Il nuovo Steam Controller urla quando cade e la community impazzisce
Un easter egg nascosto nel controller di Valve riproduce il celebre grido del cinema usando i motori aptici come altoparlanti improvvisati
C'è un dettaglio nel nuovo Steam Controller di Valve che non compare in nessun manuale e che nessun comunicato stampa ha annunciato: se il controller cade, ogni tanto — non sempre — emette un grido. Un grido molto specifico, riconoscibilissimo per chi frequenta cinema e cultura pop: il Wilhelm scream, quel suono stock diventato una firma ironica di decenni di film e serie TV. La scoperta è circolata nelle ultime ore e ha scatenato una reazione a catena tipica dell'era dei social, trasformando un accessorio da gaming in un piccolo caso culturale.

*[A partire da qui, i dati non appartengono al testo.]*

-- ==== Sys2Proof/WellFormed.lean ====
section
/-!
DEFINITION. Which terms of the syntax stand for something the spec has. An operation carries no operand
(spec 30_encoding.md R70), so every `Instr` is well formed; the one bound on a host action is that `LoadIBUF`
of more than `BUFCAP` bytes "does not exist as an action" (45_host_interface.md R181).
-/

namespace Sys2Proof

/-- Every operation is well formed: the command byte has no fields beside the opcode (R70). -/
def Instr.wf : Instr → Bool
  | .csumAdd => true
  | .csumXor => true
  | .aesEnc => true
  | .aesDec => true
  | .wdBuild => true
  | .wdParse => true
  | .wdResp => true
  | .wlBuild => true
  | .wlParse => true

/-- A host action that exists under the parameters `P` (R180, R181): a load fits the buffer. -/
def HostAction.wf (P : Params) : HostAction → Bool
  | .loadIbuf bytes => P.fits bytes.length
  | .writeReg _ => true
  | .start _ => true
  | .readStatus => true
  | .readReg _ => true
  | .readResult _ => true
  | .reset => true

/-- A turn that exists under the parameters `P`. -/
def Turn.wf (P : Params) : Turn → Bool
  | .engine => true
  | .host a => a.wf P

end Sys2Proof
end

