/-- R143: `WD_RESP` writes the frame of `[SEQ, RESULT] ++ IBUF` with `SYNC_P2H` and `FEATURE_REPLY`. -/
def Obligations.WdRespWritesTheReplyFrame : Prop :=
  ∀ (s : State) (cmdid : U16) (seq result : Byte), s.opnd.cmdid = some cmdid → s.opnd.seq = some seq →
    s.opnd.result = some result → s.input.length + 2 ≤ 65535 → 13 + s.input.length ≤ Config.params.bufCap →
    ∃ (t : State) (F : List Byte), exec .wdResp s = .next t ∧ SucceededWith F t ∧ EngineFrame s t ∧
      WiredLayout Config.params Config.params.syncP2H Config.params.featureReply cmdid (seq :: result :: s.input) F

/-- R76: `WD_RESP` ends as `WD_BUILD` does with `SYNC = SYNC_P2H`, `FEATURE = FEATURE_REPLY` and the two bytes put
before the payload, and it leaves its own `SYNC` and `FEATURE` alone. -/
def Obligations.WdRespIsTheExpandedBuild : Prop :=
  ∀ (s : State) (cmdid : U16) (seq result : Byte), s.opnd.cmdid = some cmdid → s.opnd.seq = some seq →
    s.opnd.result = some result →
    ∃ t u : State, exec .wdResp s = .next t ∧
      exec .wdBuild
        { s.withInput ([seq, result] ++ s.input) with
          opnd := (s.opnd.set (.sync Config.params.syncP2H)).set (.feature Config.params.featureReply) } = .next u ∧
      t.obuf = u.obuf ∧ t.res = u.res ∧ t.flags = u.flags ∧ t.opnd.sync = s.opnd.sync ∧ t.opnd.feature = s.opnd.feature

/-- R144: on a well-formed buffer `WD_PARSE` returns every field, the payload, the checksum flag, the direction and
the total length. -/
def Obligations.WdParseReturnsTheFields : Prop :=
  ∀ s : State, WiredWellFormed Config.params s.input →
    ∃ (t : State) (feature cmdid : U16) (total : U32), exec .wdParse s = .next t ∧ EngineFrame s t ∧
      t.phase = .done ∧ t.flags.err = .ok ∧
      t.res = { ResultRegs.novalue with
        rSync := some (byteAt s.input 1), rFeature := some feature, rCmdid := some cmdid, rTotal := some total } ∧
      feature.toNat = 256 * (byteAt s.input 2).toNat + (byteAt s.input 3).toNat ∧
      cmdid.toNat = 256 * (byteAt s.input 4).toNat + (byteAt s.input 5).toNat ∧
      total.toNat = s.input.length ∧
      t.output = some ((s.input.drop 8).take (s.input.length - 11)) ∧
      (t.flags.csumOk = true ↔ s.input[s.input.length - 3]? = some (csumAdd (s.input.take (s.input.length - 3)))) ∧
      t.flags.dir = directionOf Config.params (byteAt s.input 1)

/-- R202 to R205, R211: which error `WD_PARSE` reports, the first failing check in the source's order. -/
def Obligations.WdParseReportsTheFirstFailingCheck : Prop :=
  ∀ s : State, ∃ t, exec .wdParse s = .next t ∧
    (s.input.length < Config.params.wdMin → FailedWith .tooShort t) ∧
    (Config.params.wdMin ≤ s.input.length → s.input[0]? ≠ some Config.params.head → FailedWith .badHead t) ∧
    (Config.params.wdMin ≤ s.input.length → s.input[0]? = some Config.params.head →
      11 + (256 * (byteAt s.input 6).toNat + (byteAt s.input 7).toNat) ≠ s.input.length →
      FailedWith .lengthMismatch t) ∧
    (Config.params.wdMin ≤ s.input.length → s.input[0]? = some Config.params.head →
      11 + (256 * (byteAt s.input 6).toNat + (byteAt s.input 7).toNat) = s.input.length →
      s.input.drop (s.input.length - 2) ≠ [Config.params.term0, Config.params.term1] → FailedWith .badTerminator t)

/-- R145, both values of `WD_MIN` being open here (log entry 8): `WD_MIN` 10 and 11 give the same ending on every
buffer but one of 10 bytes, which fails under both. -/
def Obligations.WdMinMattersOnlyForTenBytes : Prop :=
  ∀ (P : Params) (B : List Byte),
    (B.length ≠ 10 →
      wiredParseEnding { P with wdMinIsTen := true } B = wiredParseEnding { P with wdMinIsTen := false } B) ∧
    (B.length = 10 →
      wiredParseEnding { P with wdMinIsTen := false } B = .failure .tooShort ∧
      (B[0]? ≠ some P.head → wiredParseEnding { P with wdMinIsTen := true } B = .failure .badHead) ∧
      (B[0]? = some P.head → wiredParseEnding { P with wdMinIsTen := true } B = .failure .lengthMismatch))

/-- R146: replacing the checksum byte of a well-formed frame changes nothing of the parse but `CSUM_OK`. -/
def Obligations.WrongWiredChecksumIsOnlyAFlag : Prop :=
  ∀ (s : State) (c : Byte), WiredWellFormed Config.params s.input →
    ∃ t u : State, exec .wdParse s = .next t ∧
      exec .wdParse (s.withInput (s.input.set (s.input.length - 3) c)) = .next u ∧
      u.flags.err = .ok ∧ u.output = t.output ∧ u.res = t.res ∧ u.flags.dir = t.flags.dir ∧ u.phase = t.phase ∧
      (u.flags.csumOk = true ↔ c = csumAdd (s.input.take (s.input.length - 3)))

/-- R147, R4: the direction of the two sync values, which differ, and of any other. -/
def Obligations.DirectionComesFromTheSyncByte : Prop :=
  ∀ P : Params, P.syncP2H ≠ P.syncH2P ∧ directionOf P P.syncH2P = .hostToPeripheral ∧
    directionOf P P.syncP2H = .peripheralToHost ∧
    ∀ b, b ≠ P.syncH2P → b ≠ P.syncP2H → directionOf P b = .unknown

/-- R148, a law the spec derives: parsing a built wired frame gives back every field. -/
def Obligations.WiredRoundTrip : Prop :=
  ∀ (s : State) (sync : Byte) (feature cmdid : U16), s.opnd.sync = some sync → s.opnd.feature = some feature →
    s.opnd.cmdid = some cmdid → s.input.length ≤ 65535 → 11 + s.input.length ≤ Config.params.bufCap →
    ∃ (t u : State) (F : List Byte), exec .wdBuild s = .next t ∧ t.output = some F ∧
      exec .wdParse (t.withInput F) = .next u ∧ u.output = some s.input ∧
      u.res = { ResultRegs.novalue with
        rSync := some sync, rFeature := some feature, rCmdid := some cmdid,
        rTotal := some (BitVec.ofNat 32 (11 + s.input.length)) } ∧
      u.flags = ⟨true, directionOf Config.params sync, .ok⟩ ∧ u.phase = .done

/-- R149, which the spec derives: what a parse of a built wired frame with one byte changed reports, for every
position of that byte. -/
def Obligations.WiredSingleByteCorruption : Prop :=
  ∀ (s : State) (sync : Byte) (feature cmdid : U16) (payload : List Byte) (k : Nat) (b : Byte),
    payload.length ≤ 65535 → k < 11 + payload.length →
    b ≠ byteAt (wiredFrame Config.params sync feature cmdid payload) k →
    ∃ t, exec .wdParse (s.withInput ((wiredFrame Config.params sync feature cmdid payload).set k b)) = .next t ∧
      (k = 0 → FailedWith .badHead t) ∧
      (6 ≤ k → k < 8 → FailedWith .lengthMismatch t) ∧
      (9 + payload.length ≤ k → FailedWith .badTerminator t) ∧
      (1 ≤ k → k < 9 + payload.length → ¬(6 ≤ k ∧ k < 8) →
        t.flags = ⟨false, directionOf Config.params (if k = 1 then b else sync), .ok⟩ ∧
        t.res.rSync = some (if k = 1 then b else sync) ∧
        t.res.rTotal = some (BitVec.ofNat 32 (11 + payload.length)) ∧
        (∃ f, t.res.rFeature = some f ∧ (f = feature ↔ ¬(2 ≤ k ∧ k < 4))) ∧
        (∃ c, t.res.rCmdid = some c ∧ (c = cmdid ↔ ¬(4 ≤ k ∧ k < 6))) ∧
        t.output = some (if 8 ≤ k then payload.set (k - 8) b else payload))

/-! ## Wireless frames -/

/-- R160, R161, R162, R61: with its operands written and a payload short enough, `WL_BUILD` writes the frame of R61's
table; the payload is encrypted under the hardwired key and the zero iv exactly when `CRYPTO` is `0x02` and the
payload is not empty. -/
def Obligations.WlBuildWritesTheFrame : Prop :=
  ∀ (s : State) (cmdid : U16) (crypto seq : Byte), s.opnd.cmdid = some cmdid → s.opnd.crypto = some crypto →
    s.opnd.seq = some seq → (crypto = 0x02 → s.input.length ≤ 239) → (crypto ≠ 0x02 → s.input.length ≤ 245) →
    ∃ (t : State) (F : List Byte), exec .wlBuild s = .next t ∧ SucceededWith F t ∧ EngineFrame s t ∧
      WirelessLayout Config.params cmdid crypto seq
        (if crypto = 0x02 ∧ s.input ≠ [] then aesCbcEnc s.input Config.params.kDefault Block.zero else s.input) F

/-- R160, R207: `WL_BUILD` fails with `FieldRange` above 245 bytes, above 239 with AES. -/
def Obligations.WlBuildRefusesLongPayloads : Prop :=
  ∀ (s : State) (cmdid : U16) (crypto seq : Byte), s.opnd.cmdid = some cmdid → s.opnd.crypto = some crypto →
    s.opnd.seq = some seq →
    ((crypto = 0x02 ∧ 239 < s.input.length) ∨ (crypto ≠ 0x02 ∧ 245 < s.input.length)) →
    ∃ t, exec .wlBuild s = .next t ∧ FailedWith .fieldRange t ∧ EngineFrame s t

/-- R163: on an accepted buffer `WL_PARSE` returns the fields and the plaintext; on any other it gives the one
sentinel. -/
def Obligations.WlParseReturnsTheFieldsOrNull : Prop :=
  (∀ s : State, WirelessAccepted Config.params s.input →
    ∃ (t : State) (cmdid : U16) (total : U32), exec .wlParse s = .next t ∧ EngineFrame s t ∧ t.phase = .done ∧
      t.flags = ⟨false, .none, .ok⟩ ∧
      t.res = { ResultRegs.novalue with
        rCrypto := some (byteAt s.input 3), rSeq := some (byteAt s.input 4), rCmdid := some cmdid,
        rTotal := some total } ∧
      cmdid.toNat = (byteAt s.input 5).toNat + 256 * (byteAt s.input 6).toNat ∧ total.toNat = s.input.length ∧
      t.output = some (wirelessPlain Config.params ((s.input.drop 7).take (s.input.length - 10)) (byteAt s.input 3))) ∧
  (∀ s : State, ¬ WirelessAccepted Config.params s.input →
    ∃ t, exec .wlParse s = .next t ∧ FailedWith .wlNull t ∧ EngineFrame s t)

/-- R164: the plaintext of a parsed wireless payload; a payload that cannot be decrypted is returned raw. -/
def Obligations.WlParseFallsBackSilently : Prop :=
  ∀ (P : Params) (raw : List Byte) (crypto : Byte),
    (crypto ≠ 0x02 → wirelessPlain P raw crypto = raw) ∧
    (raw = [] → wirelessPlain P raw crypto = []) ∧
    (crypto = 0x02 → raw.length % 16 ≠ 0 → wirelessPlain P raw crypto = raw) ∧
    (crypto = 0x02 → raw ≠ [] → raw.length % 16 = 0 →
      aesCbcDec raw P.kDefault Block.zero = .ok (wirelessPlain P raw crypto))

/-- R166, a law the spec derives: parsing a wireless frame built without encryption gives back every field. -/
def Obligations.WirelessRoundTripPlain : Prop :=
  ∀ (s : State) (cmdid : U16) (crypto seq : Byte), s.opnd.cmdid = some cmdid → s.opnd.crypto = some crypto →
    s.opnd.seq = some seq → crypto ≠ 0x02 → s.input.length ≤ 245 →
    ∃ (t u : State) (F : List Byte), exec .wlBuild s = .next t ∧ t.output = some F ∧
      exec .wlParse (t.withInput F) = .next u ∧ u.output = some s.input ∧
      u.res = { ResultRegs.novalue with
        rCrypto := some crypto, rSeq := some seq, rCmdid := some cmdid,
        rTotal := some (BitVec.ofNat 32 (10 + s.input.length)) } ∧
      u.flags = ⟨false, .none, .ok⟩ ∧ u.phase = .done

/-- R167, a law the spec derives: the same for an encrypted payload of 1 to 239 bytes, and for the empty payload,
which is not encrypted. -/
def Obligations.WirelessRoundTripEncrypted : Prop :=
  ∀ (s : State) (cmdid : U16) (seq : Byte), s.opnd.cmdid = some cmdid → s.opnd.crypto = some 0x02 →
    s.opnd.seq = some seq → s.input.length ≤ 239 →
    ∃ (t u : State) (F : List Byte), exec .wlBuild s = .next t ∧ t.output = some F ∧
      exec .wlParse (t.withInput F) = .next u ∧ u.output = some s.input ∧
      u.res = { ResultRegs.novalue with
        rCrypto := some 0x02, rSeq := some seq, rCmdid := some cmdid,
        rTotal := some (BitVec.ofNat 32 (if s.input = [] then 10 else 10 + 16 * (s.input.length / 16 + 1))) } ∧
      u.flags = ⟨false, .none, .ok⟩ ∧ u.phase = .done

/-- R168, which the spec derives: one changed byte anywhere in a built wireless frame makes the parse give the
sentinel. -/
def Obligations.WirelessSingleByteCorruption : Prop :=
  ∀ (s : State) (cmdid : U16) (body : List Byte) (crypto seq : Byte) (k : Nat) (b : Byte),
    body.length ≤ 245 → k < 10 + body.length → b ≠ byteAt (wirelessFrame Config.params cmdid body crypto seq) k →
    ∃ t, exec .wlParse (s.withInput ((wirelessFrame Config.params cmdid body crypto seq).set k b)) = .next t ∧
      FailedWith .wlNull t

/-- R77, which the spec derives: the parses succeed exactly on the buffers of the three predicates, and an accepted
wireless frame has at most 255 bytes. -/
def Obligations.ParsesAcceptExactlyTheFrames : Prop :=
  ∀ s : State,
    (∃ t, exec .wdParse s = .next t ∧ (t.flags.err = .ok ↔ WiredWellFormed Config.params s.input) ∧
      (t.flags.csumOk = true ↔ WiredIntact Config.params s.input)) ∧
    (∃ t, exec .wlParse s = .next t ∧ (t.flags.err = .ok ↔ WirelessAccepted Config.params s.input)) ∧
    (WirelessAccepted Config.params s.input → s.input.length ≤ 255)

/-- R144 and R163, corner cases: an accepted buffer with its last byte cut off, or with bytes after it, is not
accepted. -/
def Obligations.CutOrExtendedFramesAreNotParsed : Prop :=
  (∀ (s : State) (B X : List Byte), WiredWellFormed Config.params B → X ≠ [] →
    (∃ t, exec .wdParse (s.withInput B.dropLast) = .next t ∧
      (FailedWith .lengthMismatch t ∨ (B.length = 11 ∧ FailedWith .tooShort t))) ∧
    (∃ t, exec .wdParse (s.withInput (B ++ X)) = .next t ∧ FailedWith .lengthMismatch t)) ∧
  (∀ (s : State) (B X : List Byte), WirelessAccepted Config.params B → X ≠ [] →
    (∃ t, exec .wlParse (s.withInput B.dropLast) = .next t ∧ FailedWith .wlNull t) ∧
    (∃ t, exec .wlParse (s.withInput (B ++ X)) = .next t ∧ FailedWith .wlNull t))
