theorem ilen_resetEngine (s : State) : s.resetEngine.ilen = 0 := by
  rw [State.ilen, State.resetEngine_ibuf, List.length_nil]
  rfl

theorem input_resetEngine (s : State) : s.resetEngine.input = [] := by
  rw [State.input, State.resetEngine_ibuf, Memory.bytes, List.map_nil]

theorem olen_resetEngine (s : State) : s.resetEngine.olen = none := by
  rw [State.olen, State.resetEngine_obuf, Option.map_none]

/-- Settles O47: a reset asks for no phase, and each field it leaves is R32's, whatever the state before. -/
theorem resetLeavesTheResetValues : Obligations.ResetLeavesTheResetValues := by
  intro s
  have action : step (s.withTurn (.host .reset)) = .next s.resetEngine :=
    (step_withTurn_host s .reset).trans (hostAct_reset s)
  have ibuf (a : Nat) : s.resetEngine.ibuf.read a = none := by rw [State.resetEngine_ibuf, read_nil]
  have opnd (r : OperandReg) : s.resetEngine.opnd.get r = none := by
    rw [State.resetEngine_opnd, OperandRegs.novalue_get]
  exact ⟨s.resetEngine, action, State.resetEngine_phase s, status_resetEngine s, ilen_resetEngine s,
    input_resetEngine s, ibuf, State.resetEngine_op s, opnd, State.resetEngine_obuf s, olen_resetEngine s,
    fun r _ => resultAt_resetEngine s r⟩

end Sys2Proof.Proofs
end
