-- ==== Sys2Proof/Machine/FrequencyTable.lean ====
section
/-! DEFINITION. The FrequencyTable commands FT_INIT, FT_FEED, FT_COUNT, FT_TOTAL (40_frequency_table.md R90 to R93). -/

namespace Sys2Proof.Machine

/-- FT_INIT (R90). -/
def execFtInit (s : State) : Host.Outcome State Fault Refusal :=
  .next ({ s with ft := { count := Vector.replicate 256 0, total := 1 } }.answer .success 0 [])

/-- `ft.count[b] <- ft.count[b] + 1` (R91). -/
def countByte (count : CountTable) (b : Byte) : CountTable :=
  count.setIfInBounds b.toNat (countOf count b.toNat + 1)

/-- FT_FEED (R91): all or nothing. -/
def execFtFeed (data : List Byte) (s : State) : Host.Outcome State Fault Refusal :=
  if s.params.cmax < s.ft.total + data.length then .next (s.answer .overflow 0 [])
  else
    .next ({ s with ft := { count := data.foldl countByte s.ft.count, total := s.ft.total + data.length } }.answer
      .success data.length [])

/-- FT_COUNT (R92). -/
def execFtCount (symbol : Word) (s : State) : Host.Outcome State Fault Refusal :=
  if literalLegal symbol then .next (s.answer .success (countOf s.ft.count (operand symbol)) [])
  else .next s.refuse

/-- FT_TOTAL (R93). -/
def execFtTotal (s : State) : Host.Outcome State Fault Refusal :=
  .next (s.answer .success s.ft.total [])

end Sys2Proof.Machine
end

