-- ==== Sys2Proof/Machine/StreamEncoder.lean ====
section
/-! DEFINITION. The StreamEncoder commands ENC_INIT, ENC_FEED, ENC_END, ENC_READY, ENC_DRAIN (43_stream_encoder.md R130 to R136) and ENC_CODEOF (42_huffman_tree.md R118). -/

namespace Sys2Proof.Machine

/-- ENC_INIT (R130): accepted in every phase. -/
def execEncInit (hint : Word) (s : State) : Host.Outcome State Fault Refusal :=
  if hintLegal s.params.bufMax hint then
    .next ({ s with enc := { phase := .active
                             count := s.ft.count
                             tree := buildTree s.ft.count
                             hdrRem := 1024
                             cap := operand hint
                             buf := BitBuf.empty } }.answer .success 0 [])
  else .next s.refuse

/-- The loop of R133 with the bytes still to encode and the number encoded. -/
def encFeedLoop : List Byte → (encoded : Nat) → State → Host.Outcome State Fault Refusal
  | [], i, s => .next (s.answer .success i [])
  | b :: bs, i, s =>
    match encSymbol b.toNat s with
    | .ok t => encFeedLoop bs (i + 1) t
    | .fail status t => .next (t.answer status i [])
    | .stuck f => .fault f

/-- ENC_FEED (R133). -/
def execEncFeed (data : List Byte) (s : State) : Host.Outcome State Fault Refusal :=
  match s.enc.phase with
  | .active => encFeedLoop data 0 s
  | .idle | .ended => .next s.refuse

/-- The end of R134 after the EOF code: pad the partial byte, phase ENDED. -/
def encFinish (s : State) : State :=
  { s with enc := { s.enc with buf := s.enc.buf.pad, phase := .ended } }

/-- ENC_END (R134). -/
def execEncEnd (s : State) : Host.Outcome State Fault Refusal :=
  match s.enc.phase with
  | .active =>
    match encSymbol 256 s with
    | .ok t => .next ((encFinish t).answer .success 0 [])
    | .fail status t => .next (t.answer status 0 [])
    | .stuck f => .fault f
  | .idle | .ended => .next s.refuse

/-- The bytes ready to drain: `enc.hdr_rem + enc.nbytes` (R135). -/
def Enc.ready (e : Enc) : Nat := e.hdrRem.val + e.buf.nbytes

/-- ENC_READY (R135). -/
def execEncReady (s : State) : Host.Outcome State Fault Refusal :=
  match s.enc.phase with
  | .active | .ended => .next (s.answer .success s.enc.ready [])
  | .idle => .next s.refuse

/-- The bytes that a drain of `h` header bytes and `d` payload bytes returns (R136). -/
def Enc.drained (e : Enc) (h d : Nat) : List Byte :=
  headerBytes e.count (1024 - e.hdrRem.val) h ++ e.buf.bytes.take d

/-- The unit after a drain of `h` header bytes and `d` payload bytes (R136, 20_memory.md R55). -/
def Enc.afterDrain (e : Enc) (h d : Nat) : Enc :=
  { e with hdrRem := ⟨e.hdrRem.val - h, by omega⟩, buf := e.buf.dropFront d }

/-- ENC_DRAIN (R136). -/
def execEncDrain (maxLen : Word) (s : State) : Host.Outcome State Fault Refusal :=
  match s.enc.phase with
  | .active | .ended =>
    let k := min (operand maxLen) s.enc.ready
    let h := min k s.enc.hdrRem.val
    .next ({ s with enc := s.enc.afterDrain h (k - h) }.answer .success k (s.enc.drained h (k - h)))
  | .idle => .next s.refuse

/-- ENC_CODEOF (R118). -/
def execEncCodeof (symbol : Word) (s : State) : Host.Outcome State Fault Refusal :=
  match s.enc.phase with
  | .active | .ended =>
    if symbolLegal symbol then
      match codeOf s.enc.tree (operand symbol) with
      | some c => .next (s.answer .success c.length (packCode c))
      | none => .fault .codeWalkStuck
    else .next s.refuse
  | .idle => .next s.refuse

end Sys2Proof.Machine
end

Nato su Reddit, confermato dalla folla
La scoperta è partita da un post su Reddit: un video di due secondi, lo scetticismo iniziale degli utenti, poi la replicazione collettiva del test. Nel giro di poche ore la notizia ha raggiunto le principali testate di settore, con redattori e lettori che si sono messi a far cadere il controller per verificare di persona. Il risultato è un easter egg — termine con cui nel mondo tech si indicano i contenuti segreti nascosti dai programmatori — tanto semplice quanto perfetto per diventare virale: basta accendere il controller, lasciarlo cadere, e a volte arriva quel grido inconfondibile. Anche senza che il dispositivo sia collegato al PC.
In alcune ricostruzioni circolate nelle prime ore, il grido si attiverebbe in un contesto specifico: Steam in modalità Big Picture, ovvero l'interfaccia che Valve ha sviluppato per usare Steam comodamente dal divano, con schermo TV e navigazione a controller. In altre prove condivise dagli utenti, però, il fenomeno si presenta in modo più autonomo. La variabilità — che dipende probabilmente dal firmware, dalle impostazioni o da una logica intenzionalmente probabilistica — è essa stessa parte del fascino.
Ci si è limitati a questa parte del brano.